In the twenty-first century, digital technologies have made it possible for writers and artists to create massively unreadable works through computational and collaborative composition, what the author has elsewhere called megatexts. The ubiquity of texts appearing across media that are quite literally too big to read—from experimental novels to television, film, and video games—signals that the megatext is an emergent form native to the era of neoliberalism. But what happens to other long forms, such as the twentieth-century long poem, when written in an era of megatextuality? Rachel Blau DuPlessis’s work, including Drafts (1987–2013) and Traces, with Days (2017–), readily suggests itself as a case study for thinking through a megatextual impulse in the twenty-first-century long poem. Though her work is plainly indebted to its modernist precursors (H.D., Pound, Williams, etc.) while disavowing at every level of its composition a patriarchal will toward totality, DuPlessis’s various experiments in the long poem are also thoroughly contemporary and respond to the economic, military, political, and environmental transformations of the neoliberal era by drawing upon and producing fragmentary, megatextual debris. This essay positions DuPlessis’s work amidst a larger twenty-first-century media ecology, which includes both the megatext and the big, ambitious novel, and argues that rather than simply (and futilely) resist the neoliberal cultural logic of accumulation without end, DuPlessis hypertrophically uses the megatext’s phallogocentric form against itself in order to interrogate more broadly what it means—socially, culturally, economically—to write a long poem in the age of hyperarchival accumulation.
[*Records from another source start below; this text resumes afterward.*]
-- ==== Sys2Proof/Machine/ResetCmds.lean ====
section
/-! DEFINITION. Resets on request and dumps on request (R291, R333, R334, R339 to R341). -/

namespace Sys2Proof.Machine

/-! Resets (R333, R334). -/

/-- A D1 with clear falls on a copy of a precious region of a running job (R334). -/
def State.holdsRunning (s : State) (p : Nat) : Bool :=
  match (s.tile p).meadow, (s.tile p).logical with
  | some g, some l => s.obe Ob.job_state g == 2 && s.holdsPrecious g l
  | _, _ => false

/-- A D2 may not fall on a tile with a role, a route through it, or a link that is not fenced (R334). -/
def State.routerInUse (s : State) (p : Nat) : Bool :=
  (s.roleOf p).isSome || s.routeThrough p || (List.range 4).any fun d => !s.linkFenced p d

/-- The target of a reset names a unit. -/
def targetOk (dom target : Nat) : Bool :=
  if dom ≤ 2 then target < 4608 else if dom = 3 then target < 256 else if dom = 4 then target < 32 else target == 0

/-- `reset_status` of a request whose reset ends at `end_` (R334). -/
def State.resetStatus (s : State) (dom target end_ : Nat) : State :=
  s.putOb Ob.reset_status (dom + fld 1 3 + fld target 8 + fld (s.now % 2 ^ 64) 64 + fld (end_ % 2 ^ 64) 128)

/-- A reset's end within `limit` ns: a free value. -/
def State.resetEnd (s : State) (limit : Nat) : Nat := s.now + s.freeVal 32 % (limit + 1)

/-- D5 (R291, R333): every unit but PCIe and the mailbox; the next bring-up command is 3. A hold stands (R296). -/
def State.d5 (s : State) : State :=
  let s := (s.unitsLost.runComps [1, 2]).putOb Ob.bringup_stage 2
  if s.boot.held then s else s.stageAt 2 1 0

/-- Performs a reset that has been accepted. -/
def State.resetDo (s : State) (dom target : Nat) (clear : Bool) : State :=
  match dom with
  | 1 =>
    let s := (s.resetTile target clear 50000).countReset 1
    s.resetStatus 1 target (s.tile target).resetUntil
  | 2 =>
    let end_ := s.resetEnd 20000
    ((s.drew.resetRouter target).countReset 2).resetStatus 2 target end_
  | 3 =>
    let s := (s.resetMeadow target clear).countReset 3
    s.resetStatus 3 target (s.job target).resetUntil
  | 4 =>
    let end_ := s.resetEnd 200000000
    ((s.drew.portTrain target).countReset 4).resetStatus 4 target end_
  | 5 => (s.d5.countReset 5).resetStatus 5 0 s.now
  | _ => ((s.d6.stageAt 0 1 0).stage1Due.countReset 6).resetStatus 6 0 s.now

/-- A write of `reset_request` (R334). D6 is refused for 60 s after a thermal shutdown (R374). -/
def State.resetRequest (s : State) (src : Source) (v : Nat) : State × Nat :=
  let dom := bits v 2 0
  let target := bits v 20 8
  let clear := bit v 3
  if dom = 0 ∨ dom = 7 ∨ bits v 7 4 ≠ 0 ∨ bits v 63 21 ≠ 0 then (s, 0x04)
  else if 5 ≤ dom ∧ !srcPcie src then (s, 0x03)
  else if !targetOk dom target then (s, 0x04)
  else if (dom = 1 ∧ clear ∧ s.holdsRunning target) ∨ (dom = 2 ∧ s.routerInUse target) ∨ (dom = 6 ∧ s.pins.shutdownAt.isSome) then
    (s, 0x0D)
  else (s.resetDo dom target clear, 0)

/-! Dumps (R339 to R341). -/

/-- Bytes of the dump area (R25, R341). -/
def dumpArea : Nat := 2 ^ 30

/-- The dumps' bytes together lie within the dump area (R341). -/
def State.dumpsFit (s : State) : Bool := (s.dumps.foldl (fun n x => n + (x.2.map Dump.size).getD 0) 0) ≤ dumpArea

/-- A write of `dump_command` (R341). -/
def State.dumpCommand (s : State) (v : Nat) : State × Nat :=
  let scope := bits v 1 0
  let p := bits v 22 10
  if scope = 3 ∨ bits v 63 25 ≠ 0 ∨ (scope = 2 ∧ 4608 ≤ p) then (s, 0x04)
  else
    let units := if scope = 0 then s.meadowUnits (bits v 9 2)
      else if scope = 1 then List.range 4610
      else [p]
    match s.takeDump units (scope = 2 ∧ bit v 23) (bit v 24) 0 with
    | some s' => if s'.dumpsFit then (s', 0) else (s, 0x0D)
    | none => (s, 0x0D)

/-- A write of `dump_unprotect` (R341). -/
def State.dumpUnprotect (s : State) (n : Nat) : State × Nat :=
  if 8 ≤ n then (s, 0x04)
  else match s.dump n with
    | some x => ({ s with dumps := s.dumps.put none n (some { x with protect := false }) }, 0)
    | none => (s, 0)

/-- The latest dump that has a section of a unit. -/
def State.dumpOf (s : State) (unit : Nat) : Option (Nat × Dump) :=
  s.dumps.foldl (fun (m : Option (Nat × Dump)) x => match x.2 with
    | some d =>
      if d.left.contains unit then
        match m with
        | some b => if b.2.start ≤ d.start then some (x.1, d) else m
        | none => some (x.1, d)
      else m
    | none => m) none

/-- DUMP_UNIT_ABSENT (R340): a unit, 0 to 4,607 a tile, 4,608 and 4,609 a port die, has not answered a read of the latest dump that covers
it: recorded as absent and reported. -/
def execDumpUnitAbsent (unit : Nat) (s : State) : Out :=
  match s.dumpOf unit with
  | some (n, d) =>
    let phys := if unit < 4608 then unit else unit - 4608
    let cls := if unit < 4608 then 0 else 4
    let sections := d.sections.map fun (x : DumpSection) =>
      if x.phys = phys ∧ x.unitClass = cls then ({ phys, unitClass := cls } : DumpSection) else x
    let s1 := { s with dumps := s.dumps.put none n (some { d with left := d.left.filter (· != unit), sections }) }
    .next (s1.raise { kind := 0x0805, phys, unitClass := cls, detail := n })
  | none => s.noEvent

end Sys2Proof.Machine
end

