-- ==== Sys2Proof/Machine/Dispatch.lean ====
section
/-! DEFINITION. The dispatch of a command to its meaning, one arm per constructor of Instr. -/

namespace Sys2Proof.Machine
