/-- Requests of peers (R201, R212, R219, R223, R224, R229 to R231, R234): what is for no endpoint here is answered 0x07, what comes during a reset 0x0C, what is malformed 0x11; each window check that fails answers its
reason and changes nothing else. A WRITE or a READ that passes becomes C1 packets into the mesh, a SEND a C4 packet, a REDUCE is added and answered. A group's commit waits until its writes have landed; its ring phase frees
the entry and answers 0; an abort or the timeout closes the group. A reply ends the request that it answers; one to no request is counted. -/
def Obligations.InboundRequests : Prop :=
  ∀ (s : State),
    let did (c : Instr) (f : State → Prop) : Prop := ∃ t, exec c s = .next t ∧ f t
    let rows : List (Nat × (Frame → Instr)) := [(1, .trashandiWrite), (2, .trashandiRead), (3, .trashandiSend), (4, .trashandiReduce), (5, .groupCommit), (6, .groupAbort)]
    (∀ f s1 i, s.arrives f 0 s1 i → ∀ x ∈ rows, f.op = x.1 →
      (s.commissioned = false ∨ s1.dstMeadow f = none → did (x.2 f) fun t => t.answered i f 7 [] ∧ s1.onlyAnswered t f.die) ∧
      (∀ g, s.commissioned = true → s1.dstMeadow f = some g →
        (s.now < (s.job g).resetUntil → did (x.2 f) fun t => t.answered i f 0x0C [] ∧ s1.onlyAnswered t f.die) ∧
        ((s.job g).resetUntil ≤ s.now → f.payloadLen ≠ f.payload.length ∨ 4096 < f.payloadLen → did (x.2 f) fun t => t.answered i f 0x11 [] ∧ s1.onlyAnswered t f.die))) ∧
    (∀ f s1 i g, s.requests f s1 i g →
      let d : Nat := f.die
      let base := s1.obe Ob.win_base f.winIndex + f.offset
      let len := f.payload.length
      (f.op = 1 → f.payload ≠ [] → f.space = 0 → let r := s1.windowCheck g i 0 f len
        (r ≠ 0 → did (.trashandiWrite f) fun t => t.answered i f r [] ∧ s1.onlyAnswered t d) ∧
        (r = 0 → s1.bufferFree d len = true → s1.meshParts g base len ≠ 0 →
          (f.id = 0 → did (.trashandiWrite f) fun t => s1.undertakes t d (s1.meshParts g base len) (.inWrite i f.seq f.winIndex none) ∧ t.tiles = s1.tiles ∧ t.nextPkt = s1.nextPkt + s1.meshParts g base len ∧
            (t.die d).inUse = (s1.die d).inUse + len) ∧
          (f.id ≠ 0 → (s1.die d).doneGroups.contains (i, f.id) = true → did (.trashandiWrite f) fun t => t.answered i f 0x0D [] ∧ s1.onlyAnswered t d) ∧
          (∀ e x, f.id ≠ 0 → (s1.die d).doneGroups.contains (i, f.id) = false → s1.findGroup d i f.id = some e → s1.inGroup d e = some x → x.committing = false → x.window = f.winIndex →
            (x.writes < 4096 → x.bytes + len ≤ 67108864 → did (.trashandiWrite f) fun t => s1.undertakes t d (s1.meshParts g base len) (.inWrite i f.seq f.winIndex (some (e, f.id))) ∧
              t.tiles = s1.tiles ∧ ∃ y, t.inGroup d e = some y ∧ y.writes = x.writes + 1 ∧ y.bytes = x.bytes + len ∧ y.landed = x.landed ∧ y.commit = x.commit) ∧
            (4096 ≤ x.writes ∨ 67108864 < x.bytes + len → did (.trashandiWrite f) fun t => t.answered i f 0x0E [] ∧ t.inGroup d e = none ∧ (x.peer, x.id) ∈ (t.die d).doneGroups)))) ∧
      (f.op = 2 → f.space = 0 → f.payload = [] → 0 < f.count → f.count ≤ 4096 → let r := s1.windowCheck g i 1 f f.count
        (r ≠ 0 → did (.trashandiRead f) fun t => t.answered i f r [] ∧ s1.onlyAnswered t d) ∧
        (r = 0 → s1.meshParts g base f.count ≠ 0 → did (.trashandiRead f) fun t =>
          s1.undertakes t d (s1.meshParts g base f.count) (.inRead i f.seq g f.count) ∧ t.tiles = s1.tiles ∧ t.nextPkt = s1.nextPkt + s1.meshParts g base f.count)) ∧
      (f.op = 3 → f.space = 0 → 0 < len → len ≤ 256 → len % 64 = 0 → bits f.id 31 23 = 0 →
        (bit (s1.obe Ob.peer_perm i) 0 = false → did (.trashandiSend f) fun t => t.answered i f 5 [] ∧ s1.onlyAnswered t d) ∧
        (bit (s1.obe Ob.peer_perm i) 0 = true → s1.bufferFree d len = true → did (.trashandiSend f) fun t => s1.undertakes t d 1 (.inSend i f.seq g) ∧ t.tiles = s1.tiles ∧
          ∃ z, t.pkt s1.nextPkt = some z ∧ z.h.cls = 4 ∧ z.h.op = 3 ∧ z.h.meadow = g ∧ z.h.dst = bits f.id 11 0 ∧ z.h.src = 0xFFF ∧ z.data = f.payload ∧ z.h.arg1 = s1.now + us (s1.ob Ob.send_expiry))) ∧
      (f.op = 4 → f.space = 2 → 0 < len → 2 ≤ f.type → f.type ≤ 4 → len % redWidth f.type = 0 → bits f.offset 11 0 % redWidth f.type = 0 → bits f.offset 11 0 + len ≤ 4096 → 0 < f.count → f.count ≤ 65536 →
        let r := s1.windowCheck g i 2 f len
        (r ≠ 0 → did (.trashandiReduce f) fun t => t.answered i f r [] ∧ s1.onlyAnswered t d) ∧
        (r = 0 → s1.bufferFree d len = true → s1.reduceReason d f ≠ 6 → f.id < 0xFFFFFE00 → did (.trashandiReduce f) fun t => t.answered i f (s1.reduceReason d f) [] ∧
          (∀ e x, s1.findRed d f.id = some e → s1.redOf d e = some x → x.armed = false → x.delivering = false → x.type = f.type → ∃ y, t.redOf d e = some y ∧ y.count = x.count + f.count ∧ y.vec = (x.add (bits f.offset 11 0) f.payload).vec) ∧
          (∀ e, s1.findRed d f.id = none → s1.freeRed d = some e → ∃ y, t.redOf d e = some y ∧ y.id = f.id ∧ y.count = f.count ∧ y.armed = false))) ∧
      (f.op = 5 → f.space = 0 → f.payload = [] → 0 < f.count → f.count ≤ 4096 → let r := s1.windowCheck g i 0 f 0
        (r ≠ 0 → did (.groupCommit f) fun t => t.answered i f r [] ∧ s1.onlyAnswered t d) ∧
        (r = 0 → s1.findGroup d i f.id = none → did (.groupCommit f) fun t => t.answered i f 0x0D [] ∧ s1.onlyAnswered t d) ∧
        (∀ e x, r = 0 → s1.findGroup d i f.id = some e → s1.inGroup d e = some x → x.window = f.winIndex → x.commit = none → x.committing = false → did (.groupCommit f) fun t =>
          t.inGroup d e = some { x with commit := some f, committing := decide (x.landed = f.count ∧ x.landedBytes = f.groupBytes) } ∧ t.tiles = s1.tiles ∧ t.net = s1.net)) ∧
      (f.op = 6 → f.space = 0 → f.payload = [] → let r := s1.windowCheck g i 0 f 0
        (r ≠ 0 → did (.groupAbort f) fun t => t.answered i f r [] ∧ s1.onlyAnswered t d) ∧
        (r = 0 → s1.findGroup d i f.id = none → did (.groupAbort f) fun t => t.answered i f 0x0D [] ∧ s1.onlyAnswered t d) ∧
        (∀ e x, r = 0 → s1.findGroup d i f.id = some e → s1.inGroup d e = some x → x.window = f.winIndex → x.committing = false → did (.groupAbort f) fun t =>
          t.answered i f 0 [] ∧ t.inGroup d e = none ∧ (x.peer, x.id) ∈ (t.die d).doneGroups))) ∧
    (∀ (die : Die) e x, s.inGroup die e = some x →
      (∀ f, x.commit = some f → x.committing = true → did (.groupCommitApply die e) fun t => t.inGroup die e = none ∧ (x.peer, x.id) ∈ (t.die die).doneGroups ∧ t.answered x.peer f 0 []) ∧
      (x.committing = false → s.ob Ob.group_timeout * 1000 ≤ s.now - x.first → did (.groupTimeout die e) fun t => t.inGroup die e = none ∧ (x.peer, x.id) ∈ (t.die die).doneGroups)) ∧
    (∀ f s1 i, s.arrives f 0 s1 i → 0x80 ≤ f.op →
      ((∀ r ∈ (s1.die f.die).outReqs, r.answeredBy i f = false) → did (.trashandiReply f) fun t => s1.countedAt t Ob.peer_counts i 3 ∧ s1.onlyAnswered t f.die ∧ t.dies = s1.dies) ∧
      (∀ r, (s1.die f.die).outReqs.find? (fun r => r.answeredBy i f) = some r → r.why = .stepMsg ∨ r.why = .push → did (.trashandiReply f) fun t =>
        (t.die f.die).outReqs = (s1.die f.die).outReqs.filter (· != r) ∧ (knownReason f.status ≠ 0 → s1.countedAt t Ob.peer_counts i (5 + knownReason f.status)) ∧ t.tiles = s1.tiles))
“Big, Ambitious Novels by Twenty-First-Century Women, Part 1,” Genre 54, no. 1 (April 2021).

James Zeigler, “Introduction: Big Novel Ambition without Apology.”

Maaheen Ahmed and Shiamin Kwa, “‘Kill the Monster!”: My Favorite Thing Is Monsters and the Big, Ambitious (Graphic) Novel.”

Patricia Stuelke, “Writing Refugee Crisis in the Age of Amazon: Lost Children Archive‘s Reenactment Play.”

Katarzyna Bartoszyńska, “Two Paths for the Big Book: Olga Tokarczuk’s Shifting Voice.”

Marjorie Worthington, “‘We’ll Make Magic’: Zen Writers and Autofictional Readers in A Tale for the Time Being.”

Siân White, “A ‘Hair-Trigger Society’ and the Woman Who Felt Something in Anna Burn’s Milkman.”

Bradley J. Fest, “‘Is an Archive Enough?’: Megatextual Debris in the Work of Rachel Blau DuPlessis.”